O relatório aponta que todos os fornecedores são capazes de fornecer informações sobre a origem da carne suína livre de celas de gestação, o que reforça a rastreabilidade e a viabilidade técnica da cadeia. Com base em dados da Associação Brasileira de Proteína Animal (ABPA), os produtores comprometidos representam 62,2% das matrizes ativas alojadas no país.

Entre os principais desafios para ampliar o alojamento em grupo, 89% dos fornecedores citaram o financiamento como maior obstáculo, seguido pela precificação do produto final (78%) e o planejamento das instalações (67%). A zootecnista destacou que o cenário demonstra amadurecimento técnico do setor e maior busca por qualificação.

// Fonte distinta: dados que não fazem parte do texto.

-- ==== Sys2Proof/Syntax.lean ====
section
/-! DEFINITION. The ten operations of `spec/opcode_table.json` (`30_encoding.md` R77), one
constructor each, and the lines of the trace notation (R75). -/

namespace Sys2Proof

/-- The operations of R77. One command word selects one of them for each unit (R62). -/
inductive Instr where
  /-- `RESET` (R96): every unit. -/
  | reset
  /-- `INIT.SM` (R113). -/
  | initSm
  /-- `INIT.SW` (R127). -/
  | initSw
  /-- `INIT.LUT` (R143). -/
  | initLut
  /-- `PROC.SM din` (R112). -/
  | procSm (din : Byte)
  /-- `PROC.SW din` (R126). -/
  | procSw (din : Byte)
  /-- `PROC.LUT din` (R142). -/
  | procLut (din : Byte)
  /-- `HOLD.SM` (R114). -/
  | holdSm
  /-- `HOLD.SW` (R128). -/
  | holdSw
  /-- `HOLD.LUT` (R144). -/
  | holdLut
  deriving DecidableEq, Repr

/-- The operation's name in the table. -/
def Instr.mnemonic : Instr → String
  | .reset => "RESET"
  | .initSm => "INIT.SM"
  | .initSw => "INIT.SW"
  | .initLut => "INIT.LUT"
  | .procSm _ => "PROC.SM"
  | .procSw _ => "PROC.SW"
  | .procLut _ => "PROC.LUT"
  | .holdSm => "HOLD.SM"
  | .holdSw => "HOLD.SW"
  | .holdLut => "HOLD.LUT"

/-- Whether the operation is one of unit `u`; `RESET` counts for all three units (R77). -/
def Instr.concerns : Instr → UnitId → Bool
  | .reset, _ => true
  | .initSm, u => u == .sm
  | .initSw, u => u == .sw
  | .initLut, u => u == .lut
  | .procSm _, u => u == .sm
  | .procSw _, u => u == .sw
  | .procLut _, u => u == .lut
  | .holdSm, u => u == .sm
  | .holdSw, u => u == .sw
  | .holdLut, u => u == .lut

/-- The sample operand of a `PROC`; no other operation has one (R77). -/
def Instr.operand? : Instr → Option Byte
  | .procSm b => some b
  | .procSw b => some b
  | .procLut b => some b
  | .reset => none
  | .initSm => none
  | .initSw => none
  | .initLut => none
  | .holdSm => none
  | .holdSw => none
  | .holdLut => none

/-- Whether the operation initialises the units it concerns: INIT.u or RESET (R32). -/
def Instr.initialises : Instr → Bool
  | .reset => true
  | .initSm => true
  | .initSw => true
  | .initLut => true
  | .procSm _ => false
  | .procSw _ => false
  | .procLut _ => false
  | .holdSm => false
  | .holdSw => false
  | .holdLut => false

/-- `INIT.u` by unit. -/
def Instr.initOf : UnitId → Instr
  | .sm => .initSm
  | .sw => .initSw
  | .lut => .initLut

/-- `PROC.u b` by unit. -/
def Instr.procOf : UnitId → Byte → Instr
  | .sm, b => .procSm b
  | .sw, b => .procSw b
  | .lut, b => .procLut b

/-- `HOLD.u` by unit. -/
def Instr.holdOf : UnitId → Instr
  | .sm => .holdSm
  | .sw => .holdSw
  | .lut => .holdLut

/-- `op` of the trace notation: `INIT.unit` or `PROC.unit byte` (R75). -/
inductive TraceOp where
  | init (u : UnitId)
  | proc (u : UnitId) (b : Byte)
  deriving DecidableEq, Repr

/-- The unit a trace operation names. -/
def TraceOp.target : TraceOp → UnitId
  | .init u => u
  | .proc u _ => u

/-- The byte a trace operation carries. -/
def TraceOp.byte? : TraceOp → Option Byte
  | .init _ => none
  | .proc _ b => some b

/-- The operation a trace operation stands for. -/
def TraceOp.instr : TraceOp → Instr
  | .init u => .initOf u
  | .proc u b => .procOf u b

/-- `step` of the trace notation: one line of a run (R75). -/
inductive TraceStep where
  | reset
  | nop
  | ops (l : List TraceOp)
  deriving DecidableEq, Repr

end Sys2Proof
end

O sistema “cobre e solta”, que permite maior mobilidade das fêmeas em baias após a cobertura, começa a ser adotado com mais frequência. Apesar das exigências de espaço e manejo mais complexo, empresas já percebem benefícios para a saúde física e mental dos animais. As desvantagens relatadas incluem perdas reprodutivas, brigas, dificuldade em manter o escore corporal, custos de implementação e necessidade de mais espaço. Já as vantagens mais citadas foram bem-estar, saúde e melhor desempenho das matrizes.

As celas de maternidade também foram apontadas como problema de bem-estar, por limitarem o movimento das porcas e impossibilitarem comportamentos naturais, como a construção de ninhos. O relatório mostra que 67% dos fornecedores têm planos para ampliar o espaço das maternidades, um aumento de 29% em relação ao levantamento anterior.

No manejo de leitões, todas as empresas produtoras afirmaram não realizar castração cirúrgica, e 78% já aboliram o desgaste de dentes. No entanto, práticas como o corte de orelhas e caudas ainda persistem. As empresas citam dificuldades em adotar alternativas devido ao custo e à falta de soluções eficazes contra a caudofagia.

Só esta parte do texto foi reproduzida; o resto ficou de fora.